_Work to complete:_
All lines from the entries below that contain the string "nbars" should be copied out.

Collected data
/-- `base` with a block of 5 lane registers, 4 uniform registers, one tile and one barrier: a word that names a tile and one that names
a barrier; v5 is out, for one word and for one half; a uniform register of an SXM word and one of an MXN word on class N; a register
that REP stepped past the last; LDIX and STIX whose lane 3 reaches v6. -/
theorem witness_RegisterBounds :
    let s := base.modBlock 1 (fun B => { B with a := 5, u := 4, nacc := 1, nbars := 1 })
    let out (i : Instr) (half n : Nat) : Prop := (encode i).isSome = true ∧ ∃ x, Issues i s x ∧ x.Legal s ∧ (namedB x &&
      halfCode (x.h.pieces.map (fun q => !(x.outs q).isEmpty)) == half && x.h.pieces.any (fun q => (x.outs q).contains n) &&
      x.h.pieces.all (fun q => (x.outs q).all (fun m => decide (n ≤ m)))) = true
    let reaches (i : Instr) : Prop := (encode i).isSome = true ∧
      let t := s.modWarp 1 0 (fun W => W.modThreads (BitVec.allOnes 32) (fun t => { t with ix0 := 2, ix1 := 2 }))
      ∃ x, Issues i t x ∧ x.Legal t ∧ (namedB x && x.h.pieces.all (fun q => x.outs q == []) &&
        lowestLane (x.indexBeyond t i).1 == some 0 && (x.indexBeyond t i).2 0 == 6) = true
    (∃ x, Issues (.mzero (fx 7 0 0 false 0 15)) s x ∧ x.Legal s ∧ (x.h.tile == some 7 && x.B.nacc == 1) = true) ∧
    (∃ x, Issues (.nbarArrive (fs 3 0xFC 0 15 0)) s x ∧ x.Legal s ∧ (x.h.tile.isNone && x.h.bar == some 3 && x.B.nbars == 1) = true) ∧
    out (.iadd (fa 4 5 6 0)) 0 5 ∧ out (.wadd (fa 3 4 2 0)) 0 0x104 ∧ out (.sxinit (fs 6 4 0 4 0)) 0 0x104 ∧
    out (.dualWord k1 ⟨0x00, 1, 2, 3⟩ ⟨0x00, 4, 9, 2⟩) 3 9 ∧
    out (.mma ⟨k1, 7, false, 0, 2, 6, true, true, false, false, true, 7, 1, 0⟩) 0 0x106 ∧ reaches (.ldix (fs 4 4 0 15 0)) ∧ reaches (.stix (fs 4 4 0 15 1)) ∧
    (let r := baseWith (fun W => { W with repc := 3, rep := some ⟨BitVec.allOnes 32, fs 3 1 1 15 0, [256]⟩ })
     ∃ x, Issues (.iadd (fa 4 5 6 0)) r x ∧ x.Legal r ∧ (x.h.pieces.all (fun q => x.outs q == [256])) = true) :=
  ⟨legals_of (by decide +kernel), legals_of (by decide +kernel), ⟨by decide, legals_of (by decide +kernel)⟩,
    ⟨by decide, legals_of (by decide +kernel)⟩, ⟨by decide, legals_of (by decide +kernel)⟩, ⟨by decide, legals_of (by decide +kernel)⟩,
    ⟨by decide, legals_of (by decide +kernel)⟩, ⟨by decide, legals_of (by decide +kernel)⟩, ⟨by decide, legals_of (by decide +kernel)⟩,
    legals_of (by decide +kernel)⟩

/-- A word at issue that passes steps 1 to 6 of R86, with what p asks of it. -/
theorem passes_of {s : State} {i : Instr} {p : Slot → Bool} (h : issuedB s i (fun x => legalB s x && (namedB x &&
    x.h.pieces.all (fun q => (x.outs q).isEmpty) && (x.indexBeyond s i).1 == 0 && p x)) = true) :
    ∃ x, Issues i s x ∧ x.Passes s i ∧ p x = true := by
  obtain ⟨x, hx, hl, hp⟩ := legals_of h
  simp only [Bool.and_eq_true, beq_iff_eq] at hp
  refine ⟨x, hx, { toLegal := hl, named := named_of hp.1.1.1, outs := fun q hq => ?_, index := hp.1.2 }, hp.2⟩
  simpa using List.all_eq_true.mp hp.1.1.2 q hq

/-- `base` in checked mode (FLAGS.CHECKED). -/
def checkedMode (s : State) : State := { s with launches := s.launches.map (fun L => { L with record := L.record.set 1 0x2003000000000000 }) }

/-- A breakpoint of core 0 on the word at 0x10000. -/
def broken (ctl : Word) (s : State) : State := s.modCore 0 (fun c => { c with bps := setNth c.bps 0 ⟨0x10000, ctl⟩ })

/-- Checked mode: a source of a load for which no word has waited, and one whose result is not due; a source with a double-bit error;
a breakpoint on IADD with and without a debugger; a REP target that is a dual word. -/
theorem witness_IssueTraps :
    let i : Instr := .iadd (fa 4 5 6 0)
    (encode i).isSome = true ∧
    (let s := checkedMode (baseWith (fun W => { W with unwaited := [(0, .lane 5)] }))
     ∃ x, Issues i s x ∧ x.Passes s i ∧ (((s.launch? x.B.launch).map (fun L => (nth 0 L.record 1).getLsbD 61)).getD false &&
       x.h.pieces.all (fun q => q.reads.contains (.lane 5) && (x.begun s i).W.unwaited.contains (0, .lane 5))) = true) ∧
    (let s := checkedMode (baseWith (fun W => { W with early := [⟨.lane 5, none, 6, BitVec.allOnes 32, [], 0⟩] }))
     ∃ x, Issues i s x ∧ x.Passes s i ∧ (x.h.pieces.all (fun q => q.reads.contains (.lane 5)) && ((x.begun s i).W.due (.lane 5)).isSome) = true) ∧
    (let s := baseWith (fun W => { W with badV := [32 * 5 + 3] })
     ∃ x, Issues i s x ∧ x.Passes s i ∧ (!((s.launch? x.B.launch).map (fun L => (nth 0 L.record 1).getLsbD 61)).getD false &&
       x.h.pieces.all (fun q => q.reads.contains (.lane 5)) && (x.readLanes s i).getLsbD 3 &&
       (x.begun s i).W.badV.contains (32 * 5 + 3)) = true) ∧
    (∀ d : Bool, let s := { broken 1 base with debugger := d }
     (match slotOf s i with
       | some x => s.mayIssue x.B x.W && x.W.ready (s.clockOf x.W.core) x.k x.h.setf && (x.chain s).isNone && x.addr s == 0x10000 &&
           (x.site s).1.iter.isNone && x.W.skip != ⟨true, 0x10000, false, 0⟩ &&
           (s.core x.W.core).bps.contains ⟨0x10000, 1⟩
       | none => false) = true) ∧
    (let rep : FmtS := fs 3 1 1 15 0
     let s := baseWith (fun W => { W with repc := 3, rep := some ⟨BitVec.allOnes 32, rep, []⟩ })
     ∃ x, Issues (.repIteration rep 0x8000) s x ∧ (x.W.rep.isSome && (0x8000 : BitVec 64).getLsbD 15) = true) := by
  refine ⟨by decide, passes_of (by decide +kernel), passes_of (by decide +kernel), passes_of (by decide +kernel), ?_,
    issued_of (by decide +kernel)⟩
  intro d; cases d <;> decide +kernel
--
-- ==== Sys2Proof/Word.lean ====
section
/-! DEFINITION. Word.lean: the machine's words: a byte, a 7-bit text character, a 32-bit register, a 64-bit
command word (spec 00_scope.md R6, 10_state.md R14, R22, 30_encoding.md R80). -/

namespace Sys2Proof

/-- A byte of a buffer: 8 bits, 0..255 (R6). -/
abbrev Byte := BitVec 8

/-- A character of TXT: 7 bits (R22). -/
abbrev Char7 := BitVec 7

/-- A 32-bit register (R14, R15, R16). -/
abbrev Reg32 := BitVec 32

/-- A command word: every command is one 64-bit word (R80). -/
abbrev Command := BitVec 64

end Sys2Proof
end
==
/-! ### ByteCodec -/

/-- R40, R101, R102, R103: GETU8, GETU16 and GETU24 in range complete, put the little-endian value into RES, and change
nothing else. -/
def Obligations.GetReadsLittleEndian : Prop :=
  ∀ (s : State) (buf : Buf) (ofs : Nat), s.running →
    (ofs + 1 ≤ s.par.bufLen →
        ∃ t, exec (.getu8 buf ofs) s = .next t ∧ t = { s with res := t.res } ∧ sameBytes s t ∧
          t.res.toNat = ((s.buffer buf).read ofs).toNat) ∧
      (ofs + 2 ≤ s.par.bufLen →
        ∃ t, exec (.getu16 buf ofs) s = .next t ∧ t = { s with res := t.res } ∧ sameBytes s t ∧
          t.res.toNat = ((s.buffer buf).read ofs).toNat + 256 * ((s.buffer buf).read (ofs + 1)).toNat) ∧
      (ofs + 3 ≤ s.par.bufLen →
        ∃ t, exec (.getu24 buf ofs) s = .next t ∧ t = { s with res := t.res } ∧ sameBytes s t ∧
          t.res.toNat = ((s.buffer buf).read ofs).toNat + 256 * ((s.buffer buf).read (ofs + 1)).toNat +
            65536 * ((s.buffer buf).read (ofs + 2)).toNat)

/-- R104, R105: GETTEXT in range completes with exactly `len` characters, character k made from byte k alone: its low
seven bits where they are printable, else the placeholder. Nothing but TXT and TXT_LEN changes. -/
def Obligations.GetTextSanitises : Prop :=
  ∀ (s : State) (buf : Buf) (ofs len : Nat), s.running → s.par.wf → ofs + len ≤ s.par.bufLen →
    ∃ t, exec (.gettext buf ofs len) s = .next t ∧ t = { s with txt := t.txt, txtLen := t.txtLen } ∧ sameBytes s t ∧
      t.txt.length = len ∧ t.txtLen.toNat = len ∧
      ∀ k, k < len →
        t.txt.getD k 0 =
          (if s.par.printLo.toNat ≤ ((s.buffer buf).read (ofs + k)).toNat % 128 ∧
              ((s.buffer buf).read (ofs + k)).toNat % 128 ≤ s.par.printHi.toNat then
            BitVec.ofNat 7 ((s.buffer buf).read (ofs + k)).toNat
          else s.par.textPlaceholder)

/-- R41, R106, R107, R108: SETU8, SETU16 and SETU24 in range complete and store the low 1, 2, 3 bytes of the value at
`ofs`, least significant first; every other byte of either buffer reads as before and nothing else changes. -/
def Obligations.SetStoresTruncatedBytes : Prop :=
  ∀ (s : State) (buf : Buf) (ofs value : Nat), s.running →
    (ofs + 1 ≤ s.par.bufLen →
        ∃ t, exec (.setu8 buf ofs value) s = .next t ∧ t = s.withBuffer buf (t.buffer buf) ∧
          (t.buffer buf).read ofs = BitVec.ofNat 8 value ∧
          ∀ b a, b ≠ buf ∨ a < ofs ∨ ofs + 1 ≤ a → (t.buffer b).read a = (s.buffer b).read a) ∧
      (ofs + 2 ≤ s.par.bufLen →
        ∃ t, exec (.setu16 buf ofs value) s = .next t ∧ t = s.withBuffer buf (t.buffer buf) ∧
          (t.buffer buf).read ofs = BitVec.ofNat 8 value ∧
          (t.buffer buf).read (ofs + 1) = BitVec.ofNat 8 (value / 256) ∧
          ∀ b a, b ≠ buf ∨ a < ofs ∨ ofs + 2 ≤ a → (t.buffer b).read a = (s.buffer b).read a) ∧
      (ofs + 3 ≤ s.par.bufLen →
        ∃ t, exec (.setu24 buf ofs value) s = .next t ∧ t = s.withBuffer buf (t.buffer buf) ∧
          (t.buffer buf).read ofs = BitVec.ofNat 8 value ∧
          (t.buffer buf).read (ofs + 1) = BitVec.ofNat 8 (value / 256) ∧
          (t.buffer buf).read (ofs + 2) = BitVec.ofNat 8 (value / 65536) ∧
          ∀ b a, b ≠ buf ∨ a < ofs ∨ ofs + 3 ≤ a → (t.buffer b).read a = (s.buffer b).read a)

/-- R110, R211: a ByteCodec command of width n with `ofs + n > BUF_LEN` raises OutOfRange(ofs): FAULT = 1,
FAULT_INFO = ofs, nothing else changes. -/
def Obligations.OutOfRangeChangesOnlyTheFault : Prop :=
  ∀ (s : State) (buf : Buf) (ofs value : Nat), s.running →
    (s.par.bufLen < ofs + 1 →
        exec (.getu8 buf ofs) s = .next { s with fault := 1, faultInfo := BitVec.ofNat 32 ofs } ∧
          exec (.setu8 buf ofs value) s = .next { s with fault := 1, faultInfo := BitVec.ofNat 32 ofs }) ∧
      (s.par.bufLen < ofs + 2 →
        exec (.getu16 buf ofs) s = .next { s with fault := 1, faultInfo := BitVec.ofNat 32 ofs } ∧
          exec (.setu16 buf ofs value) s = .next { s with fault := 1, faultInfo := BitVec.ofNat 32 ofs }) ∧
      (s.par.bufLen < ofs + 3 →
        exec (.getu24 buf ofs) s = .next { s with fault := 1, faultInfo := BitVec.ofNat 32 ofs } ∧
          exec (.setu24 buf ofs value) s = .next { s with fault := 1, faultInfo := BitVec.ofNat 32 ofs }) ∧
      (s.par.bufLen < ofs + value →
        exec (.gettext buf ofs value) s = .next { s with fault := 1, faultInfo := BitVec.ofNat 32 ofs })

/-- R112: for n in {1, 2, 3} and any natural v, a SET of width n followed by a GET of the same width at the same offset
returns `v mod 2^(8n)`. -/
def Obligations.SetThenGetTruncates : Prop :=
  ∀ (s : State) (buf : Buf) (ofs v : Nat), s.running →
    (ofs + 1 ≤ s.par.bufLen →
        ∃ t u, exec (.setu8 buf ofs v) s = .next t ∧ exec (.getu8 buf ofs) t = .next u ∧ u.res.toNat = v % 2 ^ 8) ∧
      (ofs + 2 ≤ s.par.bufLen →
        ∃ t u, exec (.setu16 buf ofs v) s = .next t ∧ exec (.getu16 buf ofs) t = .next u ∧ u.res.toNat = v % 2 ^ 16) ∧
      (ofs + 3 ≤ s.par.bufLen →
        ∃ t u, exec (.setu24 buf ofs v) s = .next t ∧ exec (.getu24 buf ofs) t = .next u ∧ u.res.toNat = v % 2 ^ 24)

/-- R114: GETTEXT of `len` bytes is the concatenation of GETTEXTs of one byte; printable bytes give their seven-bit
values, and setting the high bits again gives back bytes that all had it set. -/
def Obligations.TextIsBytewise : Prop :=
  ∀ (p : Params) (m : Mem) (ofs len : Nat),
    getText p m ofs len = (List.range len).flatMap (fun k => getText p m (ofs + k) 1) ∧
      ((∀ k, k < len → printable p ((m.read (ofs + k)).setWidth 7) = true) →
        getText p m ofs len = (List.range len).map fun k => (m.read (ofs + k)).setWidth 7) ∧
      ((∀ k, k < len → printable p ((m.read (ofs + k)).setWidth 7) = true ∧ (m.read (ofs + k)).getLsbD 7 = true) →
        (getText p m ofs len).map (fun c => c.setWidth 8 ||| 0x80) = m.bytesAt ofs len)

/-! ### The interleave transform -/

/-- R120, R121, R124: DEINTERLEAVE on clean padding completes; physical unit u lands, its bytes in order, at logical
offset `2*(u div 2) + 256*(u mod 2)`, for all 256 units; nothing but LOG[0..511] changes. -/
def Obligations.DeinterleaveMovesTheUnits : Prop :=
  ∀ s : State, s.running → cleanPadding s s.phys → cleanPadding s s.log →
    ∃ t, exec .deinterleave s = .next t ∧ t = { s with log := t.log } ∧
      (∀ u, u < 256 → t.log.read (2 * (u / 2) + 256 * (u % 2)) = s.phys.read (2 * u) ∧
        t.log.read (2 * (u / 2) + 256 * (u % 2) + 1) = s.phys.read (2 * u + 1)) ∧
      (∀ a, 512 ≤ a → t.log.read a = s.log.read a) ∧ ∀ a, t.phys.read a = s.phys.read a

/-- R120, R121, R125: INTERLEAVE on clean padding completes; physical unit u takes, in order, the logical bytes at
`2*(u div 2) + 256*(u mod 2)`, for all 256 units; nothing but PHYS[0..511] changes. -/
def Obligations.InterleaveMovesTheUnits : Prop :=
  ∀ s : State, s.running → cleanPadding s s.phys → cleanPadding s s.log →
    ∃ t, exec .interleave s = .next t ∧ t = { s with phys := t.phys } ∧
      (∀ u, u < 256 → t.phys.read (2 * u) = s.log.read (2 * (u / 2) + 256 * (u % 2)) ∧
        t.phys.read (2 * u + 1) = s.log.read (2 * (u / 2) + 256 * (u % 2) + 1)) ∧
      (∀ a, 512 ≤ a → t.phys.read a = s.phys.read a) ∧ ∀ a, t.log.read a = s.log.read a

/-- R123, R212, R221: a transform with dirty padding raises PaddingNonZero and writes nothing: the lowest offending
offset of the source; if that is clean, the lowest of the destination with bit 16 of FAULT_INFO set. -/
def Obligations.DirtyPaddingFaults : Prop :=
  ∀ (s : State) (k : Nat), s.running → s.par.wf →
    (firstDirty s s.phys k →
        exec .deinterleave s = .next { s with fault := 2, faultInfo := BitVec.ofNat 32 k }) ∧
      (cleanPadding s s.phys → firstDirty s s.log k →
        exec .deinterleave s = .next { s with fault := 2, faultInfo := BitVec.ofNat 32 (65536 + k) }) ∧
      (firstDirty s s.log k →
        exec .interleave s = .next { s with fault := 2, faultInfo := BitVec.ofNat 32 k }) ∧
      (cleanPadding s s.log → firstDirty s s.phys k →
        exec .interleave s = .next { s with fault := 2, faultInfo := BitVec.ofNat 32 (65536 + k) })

_Result:_
    let s := base.modBlock 1 (fun B => { B with a := 5, u := 4, nacc := 1, nbars := 1 })
    (∃ x, Issues (.nbarArrive (fs 3 0xFC 0 15 0)) s x ∧ x.Legal s ∧ (x.h.tile.isNone && x.h.bar == some 3 && x.B.nbars == 1) = true) ∧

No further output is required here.